Understanding Data Encoding Techniques in Machine Learning: One-Hot Encoding vs. Label Encoding
In machine learning, handling categorical data is a common challenge. Two popular techniques for encoding categorical variables are One-Hot Encoding and Label Encoding. In this post, we’ll explore the differences between these two methods, and we’ll use sample data to illustrate their use in Python.
Sample Data: Let’s consider a sample dataset with a categorical variable, “Color,” which represents different colors of cars.
import pandas as pd
data = {
‘Car’: [‘Honda’, ‘Toyota’, ‘Ford’, ‘BMW’, ‘Nissan’],
‘Color’: [‘Red’, ‘Blue’, ‘Green’, ‘Red’, ‘Black’]
}
df = pd.DataFrame(data)
Label Encoding:
Label Encoding is a method to convert categorical values into numerical labels. Each category is assigned an integer value, typically starting from 0.
In Python, you can use the LabelEncoder
from the scikit-learn library:
from sklearn.preprocessing import LabelEncoder
label_encoder = LabelEncoder()
df[‘Color_LabelEncoded’] = label_encoder.fit_transform(df[‘Color’])
The resulting DataFrame will look like this:
Car Color Color_LabelEncoded
0 Honda Red 2
1 Toyota Blue 0
2 Ford Green 1
3 BMW Red 2
4 Nissan Black 3
One-Hot Encoding:
One-Hot Encoding, on the other hand, creates binary columns for each category, representing the presence or absence of that category with 1's and 0's.

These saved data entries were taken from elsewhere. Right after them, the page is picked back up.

-- ==== Sys2Proof/Machine/Bus.lean ====
section
/-!
DEFINITION. The sideband and the test port: the I3C target with its framing and common command codes
(21_register_reference.md R731 to R735, R755), and the TAP (22_electrical_and_package.md R766, R767, R780).
-/
namespace Sys2Proof.Machine

/-! ## The I3C target -/

/-- The dynamic address, if one is held (R749). -/
def State.da (s : State) : Option (BitVec 7) :=
  if s.flag F.GLB_I3C_STATUS_DAVALID then some (BitVec.ofNat 7 (s.fget F.GLB_I3C_STATUS_DA)) else none

/-- The static address (R731). -/
def State.sa (s : State) : BitVec 7 := BitVec.ofNat 7 (s.fget F.GLB_I3C_STATUS_STATIC)

/-- The target listens: boot step 1 has ended and no HDR transfer is being ignored (R731). -/
def State.listens (s : State) : Bool := !s.boot.rstN && !s.boot.hdr3

/-- A private transfer is answered (R733): an I2C one at the static address while no dynamic address is held, an I3C one at
the dynamic address. (Log 28: DEDUCED) -/
def State.answers (s : State) (i2c : Bool) (addr : BitVec 7) : Bool :=
  s.listens && (match s.da with
    | none => i2c && addr == s.sa
    | some d => !i2c && addr == d)

/-- The answer on the bus: bytes, or none for a NACK. -/
def State.reply (s : State) (r : Option (List Byte)) : State := s.modBoot (fun b => { b with out3 := r })

/-- Register values written from the pointer on (R734): each takes effect, with what follows from it, before the next
(R740). Fewer than four bytes at the end are discarded and counted. -/
def State.i3cValues (s : State) (who : Party) : List Byte → State
  | a :: b :: c :: d :: rest =>
    let v : Word := d ++ c ++ b ++ a
    let s1 := s.run (fun s => (s.regWrite who s.boot.ptr3.toNat v).modBoot (fun b => { b with ptr3 := b.ptr3 + 4 }))
    s1.i3cValues who rest
  | [] => s
  | _ => s.accErr who 4 s.boot.ptr3.toNat

/-- The bytes of a private write before the first one with a parity error (R734). -/
def i3cGood (x : I3cWrite) : List Byte :=
  match x.i2c, x.parityAt with
  | false, some k => x.bytes.take k
  | _, _ => x.bytes

/-- A private write without its parity error: the CTRL byte and OFFSET set the pointer, and with WR = 1 the values follow
(R734). `cut` says that the transfer's effect ends before its last byte. (Log 28: DEDUCED) -/
def State.i3cFrame (s : State) (cut : Bool) : List Byte → State
  | c :: o0 :: o1 :: o2 :: data =>
    let id : BitVec 7 := c.extractLsb' 0 7
    let who := Party.i3c id
    let off : BitVec 24 := o2 ++ o1 ++ o0
    let s1 := s.modBoot (fun b => { b with ptr3 := off, id3 := id, bad3 := off.extractLsb' 0 2 != 0 })
    let whole := if cut then data.take (data.length / 4 * 4) else data
    if off.extractLsb' 0 2 ≠ 0 then s1.accErr who 3 off.toNat
    else if c.getLsbD 7 then s1.i3cValues who whole
    else if data.isEmpty then s1 else s1.accErr who 4 off.toNat
  | _ => s

/-- A private write (R733, R734). (Log 28: DEDUCED) -/
def State.i3cWrite (s : State) (x : I3cWrite) : State :=
  if !s.answers x.i2c x.addr then s.reply none
  else
    let bad := decide ((i3cGood x).length < x.bytes.length)
    let s1 := (s.reply (some [])).i3cFrame bad (i3cGood x)
    if bad then
      let who := Party.i3c ((x.bytes.headD 0).extractLsb' 0 7)
      (s1.accErr who 5 s1.boot.ptr3.toNat).modBoot (fun b => { b with parity3 := true })
    else s1

/-- The bytes of a register word, the least significant first. -/
def wordOut (w : Word) : List Byte := (List.range 4).map (fun i => w.extractLsb' (8 * i) 8)

/-- One register read from the pointer. (Log 27: DEDUCED) -/
def State.i3cWord (s : State) : Word × State :=
  if s.boot.bad3 then (0, s) else s.regRead (.i3c s.boot.id3) s.boot.ptr3.toNat

/-- Reads `k` registers from the pointer on. (Log 28: DEDUCED) -/
def State.i3cWords : Nat → State → List Byte × State
  | 0, s => ([], s)
  | k + 1, s =>
    let x := s.i3cWord
    let y := State.i3cWords k (x.2.modBoot (fun b => { b with ptr3 := b.ptr3 + 4 }))
    (wordOut x.1 ++ y.1, y.2)

/-- A private read of `n` bytes (R734): the pointer advances past each register that was read whole. (Log 27, 28: DEDUCED) -/
def State.i3cRead (s : State) (i2c : Bool) (addr : BitVec 7) (n : Nat) : State :=
  if !s.answers i2c addr then s.reply none
  else
    let x := State.i3cWords (n / 4) s
    if n % 4 = 0 then x.2.reply (some x.1)
    else
      let y := x.2.i3cWord
      y.2.reply (some (x.1 ++ (wordOut y.1).take (n % 4)))

/-! ## Common command codes (R732) -/

/-- The provisional ID (R731). -/
def State.pid (s : State) : BitVec 48 := 0x0B4607160000 + BitVec.ofNat 48 (s.fget F.GLB_BOOT_STATUS_ADDR_SEL * 0x1000)

/-- A direct command is addressed to the dynamic address held. -/
def State.named (s : State) (at_ : BitVec 7) : Bool := s.listens && s.da == some at_

/-- Takes a dynamic address. -/
def State.setDa (s : State) (da : BitVec 7) : State :=
  (s.setFlag F.GLB_I3C_STATUS_DAVALID true).fset F.GLB_I3C_STATUS_DA da.toNat

/-- ENTDAA: without a dynamic address the target takes part, and when it has won it takes the address assigned. (Log 29: DEDUCED) -/
def State.entDaa (s : State) (won : Bool) (da : BitVec 7) : State :=
  if s.listens && s.da.isNone && won then s.setDa da else s

/-- SETDASA at the static address. (Log 29: DEDUCED) -/
def State.setDasa (s : State) (at_ da : BitVec 7) : State :=
  if s.listens && at_ == s.sa then (s.setDa da).reply (some []) else s.reply none

/-- SETNEWDA. (Log 29: DEDUCED) -/
def State.setNewDa (s : State) (at_ da : BitVec 7) : State :=
  if s.named at_ then (s.setDa da).reply (some []) else s.reply none

/-- RSTDAA. -/
def State.rstDaa (s : State) : State :=
  if s.listens then (s.setFlag F.GLB_I3C_STATUS_DAVALID false).fset F.GLB_I3C_STATUS_DA 0 else s

/-- A direct command that reads: its bytes, the most significant first as I3C sends them. (Log 29: DEDUCED) -/
def State.getCcc (s : State) (at_ : BitVec 7) (bytes : List Byte) : State := s.reply (if s.named at_ then some bytes else none)

/-- GETPID. (Log 30: PRESUMED) -/
def State.getPid (s : State) (at_ : BitVec 7) : State :=
  s.getCcc at_ ((List.range 6).map (fun i => s.pid.extractLsb' (8 * (5 - i)) 8))

/-- GETSTATUS: bit 5 tells of a parity error, and clears. (Log 30: PRESUMED) -/
def State.getStatus (s : State) (at_ : BitVec 7) : State :=
  let s1 := s.getCcc at_ [0, if s.boot.parity3 then 0x20 else 0]
  if s.named at_ then s1.modBoot (fun b => { b with parity3 := false }) else s1

/-- ENEC and DISEC: accepted with no effect. -/
def State.evCcc (s : State) (at_ : Option (BitVec 7)) : State :=
  match at_ with
  | none => s
  | some x => s.getCcc x []

/-- A code that the table does not list: a direct one is NACKed, a broadcast one ignored. The broadcast codes 0x20 to 0x27
enter an HDR mode, which the target ignores up to the exit pattern (R731). (Log 30: PRESUMED) -/
def State.otherCcc (s : State) (code : Byte) (at_ : Option (BitVec 7)) : State :=
  match at_ with
  | some _ => s.reply none
  | none => if s.listens && decide (0x20 ≤ code.toNat) && decide (code.toNat < 0x28) then s.modBoot (fun b => { b with hdr3 := true }) else s

/-- The HDR Exit Pattern (R731). -/
def State.hdrExit (s : State) : State := s.modBoot (fun b => { b with hdr3 := false })

/-! ## The TAP (22 R766, R767) -/

/-- The identification code. -/
def idcode : BitVec 64 := 0x20716B47

/-- An instruction is in the instruction register, with what its data register holds. (Log 6: DESIGN CHOICE, 19: DEDUCED) -/
def State.tap (s : State) (ir : BitVec 8) (dr : BitVec 64) : State := s.modBoot (fun b => { b with ir := ir, dr := dr })

/-- BYPASS, and every code that acts as it. -/
def State.bypass (s : State) (code : BitVec 8) : State := s.tap code 0

/-- EXTEST: the boundary register drives the outputs, only while WRST_N is asserted; else BYPASS. (Log 16: DESIGN CHOICE) -/
def State.extest (s : State) (bits : BitVec 128) : State :=
  if s.boot.wrstN then (s.tap 0x00 0).modBoot (fun b => { b with bsr := bits }) else s.bypass 0xFF

/-- SAMPLE/PRELOAD: the boundary register captures the levels at the bumps, in a cell order that the spec does not give,
and takes the bits shifted in. (Log 16: DESIGN CHOICE) -/
def State.samplePreload (s : State) (bits : BitVec 128) : State :=
  let x := s.draw
  (x.2.tap 0x01 (Config.openWord x.1)).modBoot (fun b => { b with bsr := bits })

/-- CLAMP and HIGHZ, only while WRST_N is asserted; else BYPASS. (Log 16: DESIGN CHOICE) -/
def State.drivePins (s : State) (code : BitVec 8) : State := if s.boot.wrstN then s.tap code 0 else s.bypass 0xFF

/-- The DEBUG instructions act as BYPASS in every other lifecycle state (15 R582). (Log 18: DEDUCED) -/
def State.debugOnly (s : State) (f : State → State) : State := if s.lifecycle = 1 then f s else s.bypass 0xFF

/-- The 1-bit status of UMV_HALT and UMV_RESUME: the core is halted. (Log 18: DEDUCED) -/
def State.haltBit (s : State) : BitVec 64 := if s.umv.halted then 1 else 0

/-- UMV_HALT. (Log 18: DEDUCED) -/
def State.tapHalt (s : State) : State := s.debugOnly (fun s => let s1 := s.umvHalt; s1.tap 0x20 s1.haltBit)

/-- UMV_RESUME. (Log 18: DEDUCED) -/
def State.tapResume (s : State) : State := s.debugOnly (fun s => let s1 := s.umvResume; s1.tap 0x21 s1.haltBit)

/-- An uncorrectable error in Umevo's private SRAM is a CWD fault (17 R634). -/
def State.umvSramError (s : State) : State := s.cwdExpire 5

/-- A read of Umevo's SRAM meets the flips of the Jig in the word read (17 R653, 20 R716): SECDED corrects one and detects
two; more have a free outcome (19 R784). (Log 17: PRESUMED) -/
def State.umvSramRead (s : State) : State :=
  let x := s.jigRead 0xD 0 none
  let n := popNat 39 x.1
  if n ≤ 1 then x.2
  else if n = 2 then x.2.umvSramError
  else
    let y := x.2.draw
    if Config.beyondOutcome y.1 % 2 = 0 then y.2.umvSramError else y.2

/-- UMV_MEM: the address in bits 31:0, the word read in bits 63:32. The ROM stands in the first 64 KiB; what else can be
read is the private SRAM, whose content is Umevo's own. (Log 17: PRESUMED) -/
def State.umvMem (s : State) (rq : BitVec 64) : State :=
  s.debugOnly (fun s =>
    let a : BitVec 32 := rq.extractLsb' 0 32
    if a.toNat < 0x10000 then s.tap 0x22 ((Config.romWord (a.toNat / 4)) ++ a)
    else
      let x := s.umvSramRead.draw
      x.2.tap 0x22 ((Config.openWord x.1).extractLsb' 0 32 ++ a))

end Sys2Proof.Machine
end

You can use the pd.get_dummies()
function in Pandas for one-hot encoding:
df_encoded = pd.get_dummies(df, columns=[‘Color’], prefix=[‘Color’])
The resulting DataFrame will look like this:
Car Color_Black Color_Blue Color_Green Color_Red
0 Honda 0 0 0 1
1 Toyota 0 1 0 0
2 Ford 0 0 1 0
3 BMW 0 0 0 1
4 Nissan 1 0 0 0
Key Differences:
- Data Representation:
- Label Encoding assigns a single integer to each category.
- One-Hot Encoding creates binary columns for each category.
2. Magnitude of Values:
- Label Encoding introduces ordinality, which can lead to misinterpretation.
- One-Hot Encoding treats each category equally.
3. Impact on Algorithms:
- Label Encoding may work better with some algorithms but can lead to unintended ordinal relationships.
- One-Hot Encoding is safer and doesn’t introduce relationships between categories.
4. Dimensionality:
- Label Encoding reduces dimensionality.
- One-Hot Encoding increases dimensionality, which can be a concern with large categorical variables.